Among them for much of this school year was Jose Solano-Hernandez, a senior at Wyandotte High School in Kansas City, Kansas. In January, when he was at his lowest point following the deaths of one grandparent from COVID-19 and another from cancer in the same week, he estimated that he had missed eight assignments in each of his classes.

“I wouldn’t make my parents proud,” he recalled thinking as he struggled to learn virtually at night while working by day at a mechanic’s shop.

Jose has been slowly chipping away at his backlog of work since his school brought back him and other struggling seniors for extra in-person help more than a month before the rest of the student body returned at the end of March. He said the change brought relief, and he’s now hopeful he’ll graduate.

Mary Stewart, the school’s principal, said there was “radio silence” from hundreds of students in the fall. But the number who weren’t accounted for shrank to about 40 by the spring after staff hunted down siblings and scrolled through Facebook searching for clues to their whereabouts.

“I went to a house of a young man the day before Thanksgiving and found that he had self-isolated in his room because of a mental health issue,” she said. “That is very common. Whatever happens in the community and in the world, we are a micro-system of that.”

The pandemic also has taken a toll on students at North Grand High School in Chicago.

Principal Emily Feltes said some of her students took on jobs to support their families and others fell ill. Her students returned for part-time in-person instruction in April, but she’s worried that dropout numbers will rise.

“We have done everything that we think that we can to try to re-engage kids – to try to help them. And I know that my colleagues are all working really hard too,” she said. “But the reality is that this has been a worldwide and a national trauma.”

Persuading reluctant students to return isn’t easy. At Orange County Public Schools in the Orlando, Florida, area, substitute teacher Patrice Pullen was assigned in December to oversee a group of 13 seniors who fell behind during virtual learning. She said it became clear on her first day that her most important job would be “rebranding” the students, who had come to see themselves as failures.

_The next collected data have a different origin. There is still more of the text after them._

-- ==== Sys2Proof/Machine/Receiver.lean ====
section
/-! DEFINITION. The character receiver's reports, the frame assembler, the unconfirmed list, the frame check and the receive
slots (chapter 6). While this station transmits, characters, framing errors and breaks go to the line access unit for
readback instead (R134, R145). -/

namespace Sys2Proof.Machine

/-- Whether the receiver can report a character, a framing error or a break: it runs and is past its wait for high line,
and no break is in progress (R120 to R122, R136). -/
def receiverHears (s : State) : Bool :=
  s.station.powerGood && s.station.state.receives &&
    (s.line.receiver == .idle || s.line.receiver == .inCharacter)

/-- Whether this station is transmitting a frame or a jam (R134). -/
def transmitting (s : State) : Bool := s.access.unit == .sending || s.access.unit == .jamming

/-- The line becomes idle, and its idle time counts from 0 (R123). -/
def lineIdle (s : State) : State := s.setLine { s.line with receiver := .idle, idle := 0 }

/-- A discard confirmed: LINE CHECK recorded with the lane and kind as read, and the epoch advanced (R132, R135). -/
def confirmDiscard (d : Discard) (s : State) : State :=
  advanceEpoch (occur .lineCheck { condition := .lineCheck, source := .line d.lane, value := some d.kind.toNat } s)

/-- The discard of a frame with this header (R132). -/
def discardOf (header : Byte) : Discard := { lane := headerLane header, kind := headerKind header }

/-- Room on the unconfirmed list: with 4 discards on it the oldest is confirmed (R132). -/
def discardRoom (s : State) : State :=
  match s.line.discards with
  | oldest :: rest =>
    if Config.discardLimit ≤ s.line.discards.length then confirmDiscard oldest (s.setLine { s.line with discards := rest })
    else s
  | [] => s

/-- A discard placed on the unconfirmed list (R132). -/
def placeDiscard (d : Discard) (s : State) : State :=
  let room := discardRoom s
  room.setLine { room.line with discards := room.line.discards ++ [d] }

/-- The assembler in another state. -/
def setAssembler (a : Assembler) (s : State) : State := s.setLine { s.line with assembler := a }

/-- A character read back while SENDING is compared with the character sent: data, mark and noise (R145). While JAMMING
it is compared with nothing (R146). -/
def readBack (data : Byte) (mark noisy : Bool) (s : State) : State :=
  if s.access.unit == .sending then
    match s.access.flight with
    | none => s
    | some fl =>
      let sent := (frameBytes fl.kind s.station.lane fl.payload)[s.access.readback]?
      let ok := sent == some data && mark == (s.access.readback == 0) && !noisy
      s.setAccess { s.access with
        readback := s.access.readback + 1, readbackFault := s.access.readbackFault || !ok }
  else s

/-- A stop bit read 0 while SENDING collides (R145); the receiver's later report adds nothing while JAMMING. -/
def readBackFault (s : State) : State :=
  if s.access.unit == .sending then s.setAccess { s.access with readbackFault := true } else s

/-- A header at the assembler: a partial frame is discarded, then the new header is read (R125). -/
def takeHeader (data : Byte) (noisy : Bool) (s : State) : State :=
  let before :=
    match s.line.assembler with
    | .assembling f => placeDiscard (discardOf f.header) s
    | .muted => s
  if (kindOfCode (headerKind data)).isSome && headerLane data != 0 then
    setAssembler (.assembling { header := data, noisy := noisy.toNat }) before
  else setAssembler .muted (placeDiscard (discardOf data) before)

/-- HEADER RECEIVED (R125). -/
def headerReceived (data : Byte) (noisy : Bool) (s : State) : State :=
  if receiverHears s then
    let heard := lineIdle s
    if transmitting s then readBack data true noisy heard else refresh (takeHeader data noisy heard)
  else s

def execHeaderReceived (data : Byte) (noisy : Bool) (s : State) : Host.Outcome State Fault Refusal :=
  .next (headerReceived data noisy s)

/-- Characters expected after a header, check characters included; none for an invalid kind (R125). -/
def charactersExpected (header : Byte) : Option Nat :=
  (kindOfCode (headerKind header)).map fun k => k.frameLength - 1

/-- An unmarked character at the assembler: appended, and at the expected length the frame is complete in form and goes
to the frame check (R126). -/
def takePayload (data : Byte) (noisy : Bool) (s : State) : State :=
  match s.line.assembler with
  | .muted => s
  | .assembling f =>
    let grown := { f with chars := f.chars ++ [data], noisy := f.noisy + noisy.toNat }
    if charactersExpected f.header == some grown.chars.length then
      s.setLine { s.line with assembler := .muted, atCheck := s.line.atCheck ++ [grown] }
    else setAssembler (.assembling grown) s

/-- PAYLOAD CHARACTER RECEIVED (R126). -/
def payloadCharacterReceived (data : Byte) (noisy : Bool) (s : State) : State :=
  if receiverHears s then
    let heard := lineIdle s
    if transmitting s then readBack data false noisy heard else takePayload data noisy heard
  else s

def execPayloadCharacterReceived (data : Byte) (noisy : Bool) (s : State) : Host.Outcome State Fault Refusal :=
  .next (payloadCharacterReceived data noisy s)

/-- DOCK FRAMING ERROR, reported when the line reads high again (R122, R127). -/
def dockFramingError (s : State) : State :=
  if receiverHears s then
    let heard := lineIdle s
    if transmitting s then readBackFault heard
    else
      match s.line.assembler with
      | .muted => heard
      | .assembling f => refresh (placeDiscard (discardOf f.header) (setAssembler .muted heard))
  else s

def execDockFramingError (s : State) : Host.Outcome State Fault Refusal := .next (dockFramingError s)

/-- BREAK: a partial frame is dropped silently and every unconfirmed discard cancelled (R128, R132); the line stays busy
until it reads high (R123). -/
def lineBreak (s : State) : State :=
  if receiverHears s then
    let heard := s.setLine { s.line with receiver := .inBreak, idle := 0 }
    if transmitting s then readBackFault heard
    else heard.setLine { heard.line with assembler := .muted, discards := [] }
  else s

def execBreak (s : State) : Host.Outcome State Fault Refusal := .next (lineBreak s)

/-- BREAK END: the line reads high again and is idle (R122, R123). -/
def breakEnd (s : State) : State := if s.line.receiver == .inBreak then lineIdle s else s

def execBreakEnd (s : State) : Host.Outcome State Fault Refusal := .next (powered breakEnd s)

/-- HIGH LINE WAIT END: the receiver begins to watch for falling edges with the line idle (R120, R123). -/
def highLineWaitEnd (s : State) : State := if s.line.receiver == .waitingHigh then lineIdle s else s

def execHighLineWaitEnd (s : State) : Host.Outcome State Fault Refusal := .next (powered highLineWaitEnd s)

/-- START BIT SEEN: a validated start bit makes the line busy and ends the idle count (R123, R144). -/
def startBitSeen (s : State) : State :=
  if s.line.receiver == .idle then s.setLine { s.line with receiver := .inCharacter, idle := 0 } else s

def execStartBitSeen (s : State) : Host.Outcome State Fault Refusal := .next (powered startBitSeen s)

/-- Whether idle time passes for the assembler and the unconfirmed list: the receiver runs with the line idle, and no own
frame is on the line (R129, R132, R134). -/
def idlePasses (s : State) : Bool :=
  s.station.powerGood && s.station.state.receives && s.line.receiver == .idle && !transmitting s

/-- TRUNCATION: the partial frame is discarded, and the discard is confirmed as it is placed (R129, R132). -/
def truncation (s : State) : State :=
  match s.line.assembler with
  | .muted => s
  | .assembling f =>
    if idlePasses s then refresh (confirmDiscard (discardOf f.header) (discardRoom (setAssembler .muted s))) else s

def execTruncation (s : State) : Host.Outcome State Fault Refusal := .next (truncation s)

/-- DISCARD CONFIRMED: the oldest discard on the list is confirmed (R132, log 25). -/
def discardConfirmed (s : State) : State :=
  match s.line.discards with
  | [] => s
  | oldest :: rest =>
    if idlePasses s then refresh (confirmDiscard oldest (s.setLine { s.line with discards := rest })) else s

def execDiscardConfirmed (s : State) : Host.Outcome State Fault Refusal := .next (discardConfirmed s)

/-- The detail of LINE NOISE and LINE OVERRUN (R135). -/
def frameDetail (c : Condition) (kind : FrameKind) (lane : Lane) (payload : List Byte) : Detail :=
  { condition := c, source := .line lane, title := (frameKey kind payload).map portKey, value := some kind.code }

/-- A completed peer frame takes an empty slot, with LINE NOISE if a character was noisy, or is lost to LINE OVERRUN and
an epoch advance (R131, R133, R135). Of two empty slots it takes the first, where R133 says only "an empty slot" (DESIGN
CHOICE, log 34). -/
def storeFrame (kind : FrameKind) (f : RawFrame) (s : State) : State :=
  let payload := f.chars.take kind.payloadLength
  let lane := headerLane f.header
  let stored : StoredFrame := { kind := kind, lane := lane, payload := payload, order := s.line.nextOrder }
  let stamped := { s.line with nextOrder := s.line.nextOrder + 1 }
  let noise (s : State) : State :=
    if 1 ≤ f.noisy then occur .lineNoise (frameDetail .lineNoise kind lane payload) s else s
  match s.line.slot1, s.line.slot2 with
  | none, _ => noise (s.setLine { stamped with slot1 := some stored })
  | some _, none => noise (s.setLine { stamped with slot2 := some stored })
  | some _, some _ =>
    advanceEpoch (occur .lineOverrun (frameDetail .lineOverrun kind lane payload) (s.setLine stamped))

/-- PEER FRAME COMPLETE: the frame check on a frame complete in form (R130, R131). -/
def peerFrameComplete (s : State) : State :=
  match s.line.atCheck with
  | [] => s
  | f :: rest =>
    if s.station.powerGood && s.station.state.receives then
      let taken := s.setLine { s.line with atCheck := rest }
      refresh <|
        match kindOfCode (headerKind f.header) with
        | some kind => if passesCheck f then storeFrame kind f taken else placeDiscard (discardOf f.header) taken
        | none => placeDiscard (discardOf f.header) taken
    else s

def execPeerFrameComplete (s : State) : Host.Outcome State Fault Refusal := .next (peerFrameComplete s)

end Sys2Proof.Machine
end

“You have kids – and I’m not exaggerating – they had zeros. They had not turned in anything since August, since school started,” she said. Now, eleven are on track to graduate and the other two are close to being on track.

At Fairfax County Public Schools in Virginia, the 185,000-student district saw the percentage of middle school and high school students earning F’s in at least two classes jump by 83% in the fall.

The spring numbers returned to more normal levels as the district made several changes, including dropping the minimum number of assignments per quarter from nine to six and allowing teachers to accept late work on major assignments with minimal penalties, said district spokeswoman Lucy Caldwell. Still, she said, it is hard to say how many students disappeared or what will happen with dropouts.

“The pandemic was extraordinarily difficult on families – emotionally, economically, and physically,” Ms. Caldwell said.

This story was reported by The Associated Press.